=== TASK DIRECTIONS ===
Your answer should be only the lines below from the one with "namespace Sys2Proof.Machine" to the one with "s.jtag := by", repeated exactly, ends included.

=== DATASET EXTRACT ===

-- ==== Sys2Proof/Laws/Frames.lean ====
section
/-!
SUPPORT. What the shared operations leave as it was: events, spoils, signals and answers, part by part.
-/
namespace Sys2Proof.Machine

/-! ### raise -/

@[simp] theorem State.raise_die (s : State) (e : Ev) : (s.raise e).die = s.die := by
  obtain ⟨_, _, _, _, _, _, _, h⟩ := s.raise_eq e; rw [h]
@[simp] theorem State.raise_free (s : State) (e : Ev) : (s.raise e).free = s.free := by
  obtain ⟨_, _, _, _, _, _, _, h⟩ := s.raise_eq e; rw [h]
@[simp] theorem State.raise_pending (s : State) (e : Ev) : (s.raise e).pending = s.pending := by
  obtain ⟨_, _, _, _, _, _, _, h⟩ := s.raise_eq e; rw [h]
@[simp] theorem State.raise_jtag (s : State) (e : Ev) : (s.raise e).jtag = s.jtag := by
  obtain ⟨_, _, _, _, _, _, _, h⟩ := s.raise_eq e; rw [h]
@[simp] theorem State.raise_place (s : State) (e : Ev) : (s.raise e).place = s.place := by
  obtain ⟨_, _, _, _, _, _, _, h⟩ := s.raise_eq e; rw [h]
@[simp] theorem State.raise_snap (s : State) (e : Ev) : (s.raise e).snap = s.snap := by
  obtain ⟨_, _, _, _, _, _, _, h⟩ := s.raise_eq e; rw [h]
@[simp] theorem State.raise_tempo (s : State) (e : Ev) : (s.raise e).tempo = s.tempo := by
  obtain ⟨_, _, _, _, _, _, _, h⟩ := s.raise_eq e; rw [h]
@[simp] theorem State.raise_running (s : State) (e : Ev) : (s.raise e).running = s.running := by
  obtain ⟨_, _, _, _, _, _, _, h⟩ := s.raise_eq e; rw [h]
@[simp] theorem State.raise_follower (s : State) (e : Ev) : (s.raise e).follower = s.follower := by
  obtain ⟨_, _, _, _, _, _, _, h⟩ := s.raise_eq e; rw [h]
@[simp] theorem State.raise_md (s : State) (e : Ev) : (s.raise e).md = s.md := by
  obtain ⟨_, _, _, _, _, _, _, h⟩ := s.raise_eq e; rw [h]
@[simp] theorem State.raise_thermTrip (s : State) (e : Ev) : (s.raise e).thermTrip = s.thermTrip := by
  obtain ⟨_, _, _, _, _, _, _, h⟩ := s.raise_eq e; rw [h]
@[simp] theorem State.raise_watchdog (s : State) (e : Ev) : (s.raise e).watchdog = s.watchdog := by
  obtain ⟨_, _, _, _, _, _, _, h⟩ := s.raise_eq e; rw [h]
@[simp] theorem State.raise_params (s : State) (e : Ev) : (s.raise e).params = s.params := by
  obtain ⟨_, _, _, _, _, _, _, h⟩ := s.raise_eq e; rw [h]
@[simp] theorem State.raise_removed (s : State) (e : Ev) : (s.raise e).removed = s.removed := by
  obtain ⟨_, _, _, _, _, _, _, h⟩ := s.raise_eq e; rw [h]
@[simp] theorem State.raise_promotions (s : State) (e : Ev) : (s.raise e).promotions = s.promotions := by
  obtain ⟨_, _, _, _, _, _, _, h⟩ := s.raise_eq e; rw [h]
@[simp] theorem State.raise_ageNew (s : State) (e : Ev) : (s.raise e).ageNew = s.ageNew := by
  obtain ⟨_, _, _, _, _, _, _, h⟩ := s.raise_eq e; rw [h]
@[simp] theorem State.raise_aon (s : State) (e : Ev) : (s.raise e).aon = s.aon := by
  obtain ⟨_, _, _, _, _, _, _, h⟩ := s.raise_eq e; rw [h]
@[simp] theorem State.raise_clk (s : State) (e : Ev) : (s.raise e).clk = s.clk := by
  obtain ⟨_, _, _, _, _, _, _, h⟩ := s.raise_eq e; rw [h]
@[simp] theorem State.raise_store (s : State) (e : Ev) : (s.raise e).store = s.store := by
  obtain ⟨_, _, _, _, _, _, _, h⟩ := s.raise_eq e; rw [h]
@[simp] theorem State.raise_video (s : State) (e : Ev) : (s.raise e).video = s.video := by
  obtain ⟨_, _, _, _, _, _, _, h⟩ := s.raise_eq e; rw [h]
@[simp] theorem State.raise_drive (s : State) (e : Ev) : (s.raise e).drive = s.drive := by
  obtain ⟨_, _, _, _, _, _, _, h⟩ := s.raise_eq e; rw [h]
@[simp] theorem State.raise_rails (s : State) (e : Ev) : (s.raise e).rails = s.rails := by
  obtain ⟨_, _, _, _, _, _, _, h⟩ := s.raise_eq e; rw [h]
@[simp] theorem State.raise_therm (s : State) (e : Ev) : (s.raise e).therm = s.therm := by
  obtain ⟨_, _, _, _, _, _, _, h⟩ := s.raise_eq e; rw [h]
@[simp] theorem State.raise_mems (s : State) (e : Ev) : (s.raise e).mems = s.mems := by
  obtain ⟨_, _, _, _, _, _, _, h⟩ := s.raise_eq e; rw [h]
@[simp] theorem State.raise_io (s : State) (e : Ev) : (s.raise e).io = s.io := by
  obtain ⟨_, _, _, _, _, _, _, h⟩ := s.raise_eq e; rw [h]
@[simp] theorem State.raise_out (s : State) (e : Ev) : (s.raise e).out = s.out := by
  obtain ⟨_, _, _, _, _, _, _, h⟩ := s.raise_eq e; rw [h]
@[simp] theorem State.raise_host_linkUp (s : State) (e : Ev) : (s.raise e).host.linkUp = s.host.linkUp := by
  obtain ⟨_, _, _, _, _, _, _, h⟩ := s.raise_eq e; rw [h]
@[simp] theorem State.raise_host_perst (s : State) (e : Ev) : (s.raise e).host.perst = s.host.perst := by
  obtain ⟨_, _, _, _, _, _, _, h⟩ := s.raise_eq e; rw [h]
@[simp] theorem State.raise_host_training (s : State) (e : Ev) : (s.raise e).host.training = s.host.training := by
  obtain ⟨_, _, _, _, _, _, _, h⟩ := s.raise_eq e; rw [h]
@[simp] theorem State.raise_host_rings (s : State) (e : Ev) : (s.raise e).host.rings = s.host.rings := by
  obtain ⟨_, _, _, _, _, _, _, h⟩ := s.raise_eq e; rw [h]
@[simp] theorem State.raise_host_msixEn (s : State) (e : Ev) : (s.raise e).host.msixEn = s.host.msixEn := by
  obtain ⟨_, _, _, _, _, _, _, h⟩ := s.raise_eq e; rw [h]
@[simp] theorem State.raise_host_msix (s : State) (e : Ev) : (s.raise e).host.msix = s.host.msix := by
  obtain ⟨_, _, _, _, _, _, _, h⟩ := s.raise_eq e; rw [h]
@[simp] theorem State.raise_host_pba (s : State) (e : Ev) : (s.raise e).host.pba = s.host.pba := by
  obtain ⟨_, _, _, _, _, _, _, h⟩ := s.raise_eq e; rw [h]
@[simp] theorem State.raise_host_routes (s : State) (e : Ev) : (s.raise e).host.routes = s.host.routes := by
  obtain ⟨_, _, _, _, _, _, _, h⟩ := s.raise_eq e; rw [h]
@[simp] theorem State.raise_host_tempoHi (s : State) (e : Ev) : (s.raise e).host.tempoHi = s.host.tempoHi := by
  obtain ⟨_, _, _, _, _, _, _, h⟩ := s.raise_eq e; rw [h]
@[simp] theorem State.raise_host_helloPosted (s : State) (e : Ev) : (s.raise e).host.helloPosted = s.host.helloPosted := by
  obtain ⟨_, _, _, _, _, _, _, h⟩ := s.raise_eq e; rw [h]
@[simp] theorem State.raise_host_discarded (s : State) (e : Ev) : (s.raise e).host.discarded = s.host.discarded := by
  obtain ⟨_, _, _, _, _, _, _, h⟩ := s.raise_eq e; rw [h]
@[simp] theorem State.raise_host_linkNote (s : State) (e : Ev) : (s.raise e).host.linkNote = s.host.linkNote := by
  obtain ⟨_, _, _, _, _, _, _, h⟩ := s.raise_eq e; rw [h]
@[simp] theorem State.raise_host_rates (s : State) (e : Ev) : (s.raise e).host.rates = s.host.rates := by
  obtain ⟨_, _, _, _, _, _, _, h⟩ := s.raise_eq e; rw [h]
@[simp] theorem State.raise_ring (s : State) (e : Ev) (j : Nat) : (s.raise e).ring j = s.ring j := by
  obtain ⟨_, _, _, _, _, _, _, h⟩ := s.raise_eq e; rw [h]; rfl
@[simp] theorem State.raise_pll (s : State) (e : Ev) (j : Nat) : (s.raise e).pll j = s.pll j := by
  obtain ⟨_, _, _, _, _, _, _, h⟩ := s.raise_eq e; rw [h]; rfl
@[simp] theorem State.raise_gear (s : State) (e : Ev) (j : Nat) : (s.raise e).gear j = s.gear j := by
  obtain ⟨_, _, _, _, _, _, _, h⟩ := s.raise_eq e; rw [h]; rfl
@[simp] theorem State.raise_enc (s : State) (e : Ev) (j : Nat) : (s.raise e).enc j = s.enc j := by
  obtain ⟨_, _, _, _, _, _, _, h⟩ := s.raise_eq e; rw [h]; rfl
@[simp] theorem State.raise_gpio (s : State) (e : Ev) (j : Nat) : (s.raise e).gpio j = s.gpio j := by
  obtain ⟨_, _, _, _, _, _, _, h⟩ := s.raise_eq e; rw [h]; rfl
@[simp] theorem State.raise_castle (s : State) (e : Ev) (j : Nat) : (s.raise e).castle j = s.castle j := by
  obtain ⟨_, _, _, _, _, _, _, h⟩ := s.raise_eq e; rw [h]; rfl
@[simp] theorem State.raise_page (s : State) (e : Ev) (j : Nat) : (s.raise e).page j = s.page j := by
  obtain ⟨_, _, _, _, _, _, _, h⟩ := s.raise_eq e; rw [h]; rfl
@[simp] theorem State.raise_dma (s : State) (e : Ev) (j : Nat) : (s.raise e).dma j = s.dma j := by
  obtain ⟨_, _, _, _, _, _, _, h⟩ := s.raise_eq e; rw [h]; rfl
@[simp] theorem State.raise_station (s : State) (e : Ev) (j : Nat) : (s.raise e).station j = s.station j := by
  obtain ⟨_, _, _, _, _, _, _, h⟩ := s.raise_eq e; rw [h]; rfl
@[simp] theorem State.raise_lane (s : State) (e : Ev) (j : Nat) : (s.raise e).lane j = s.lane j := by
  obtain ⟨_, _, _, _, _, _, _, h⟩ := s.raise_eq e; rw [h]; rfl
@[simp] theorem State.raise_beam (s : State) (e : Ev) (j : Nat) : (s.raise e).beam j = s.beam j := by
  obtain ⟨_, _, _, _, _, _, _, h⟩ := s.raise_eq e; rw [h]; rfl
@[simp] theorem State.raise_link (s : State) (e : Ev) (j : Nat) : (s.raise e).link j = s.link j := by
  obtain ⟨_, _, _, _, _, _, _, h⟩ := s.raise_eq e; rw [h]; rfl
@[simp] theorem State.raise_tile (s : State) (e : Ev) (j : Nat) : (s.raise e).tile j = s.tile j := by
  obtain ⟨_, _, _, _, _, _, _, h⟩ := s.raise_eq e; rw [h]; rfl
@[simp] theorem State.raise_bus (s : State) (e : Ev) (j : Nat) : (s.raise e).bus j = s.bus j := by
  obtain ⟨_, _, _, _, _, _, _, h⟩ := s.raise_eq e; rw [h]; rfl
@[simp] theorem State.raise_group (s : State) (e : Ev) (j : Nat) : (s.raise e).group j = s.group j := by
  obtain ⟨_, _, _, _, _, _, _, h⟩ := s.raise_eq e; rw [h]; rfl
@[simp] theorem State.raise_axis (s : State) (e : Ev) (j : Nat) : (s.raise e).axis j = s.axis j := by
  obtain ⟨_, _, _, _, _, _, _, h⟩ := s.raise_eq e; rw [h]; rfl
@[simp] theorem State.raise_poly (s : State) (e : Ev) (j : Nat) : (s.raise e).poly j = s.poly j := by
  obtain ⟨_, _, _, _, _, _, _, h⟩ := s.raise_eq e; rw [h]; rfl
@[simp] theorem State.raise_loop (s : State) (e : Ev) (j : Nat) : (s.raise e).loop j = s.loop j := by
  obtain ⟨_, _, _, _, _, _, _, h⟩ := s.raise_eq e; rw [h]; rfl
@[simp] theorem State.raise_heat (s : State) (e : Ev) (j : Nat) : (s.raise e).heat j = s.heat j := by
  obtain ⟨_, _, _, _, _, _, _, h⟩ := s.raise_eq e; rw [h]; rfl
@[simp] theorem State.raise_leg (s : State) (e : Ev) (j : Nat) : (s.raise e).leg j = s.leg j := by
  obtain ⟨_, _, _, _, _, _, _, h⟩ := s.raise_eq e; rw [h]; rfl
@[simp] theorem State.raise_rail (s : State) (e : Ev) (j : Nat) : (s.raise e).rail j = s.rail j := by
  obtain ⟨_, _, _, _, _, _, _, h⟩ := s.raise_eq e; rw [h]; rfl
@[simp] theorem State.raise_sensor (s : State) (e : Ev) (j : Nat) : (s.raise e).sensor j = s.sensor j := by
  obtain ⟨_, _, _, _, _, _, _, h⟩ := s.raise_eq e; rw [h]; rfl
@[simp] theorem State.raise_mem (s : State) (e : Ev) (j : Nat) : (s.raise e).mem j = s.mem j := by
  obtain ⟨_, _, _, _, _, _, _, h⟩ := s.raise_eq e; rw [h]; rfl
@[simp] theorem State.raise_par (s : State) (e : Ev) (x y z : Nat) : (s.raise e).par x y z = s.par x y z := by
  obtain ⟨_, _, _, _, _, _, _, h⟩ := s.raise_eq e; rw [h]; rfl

=== TASK ANSWER ===
namespace Sys2Proof.Machine

/-! ### raise -/

@[simp] theorem State.raise_die (s : State) (e : Ev) : (s.raise e).die = s.die := by
  obtain ⟨_, _, _, _, _, _, _, h⟩ := s.raise_eq e; rw [h]
@[simp] theorem State.raise_free (s : State) (e : Ev) : (s.raise e).free = s.free := by
  obtain ⟨_, _, _, _, _, _, _, h⟩ := s.raise_eq e; rw [h]
@[simp] theorem State.raise_pending (s : State) (e : Ev) : (s.raise e).pending = s.pending := by
  obtain ⟨_, _, _, _, _, _, _, h⟩ := s.raise_eq e; rw [h]
@[simp] theorem State.raise_jtag (s : State) (e : Ev) : (s.raise e).jtag = s.jtag := by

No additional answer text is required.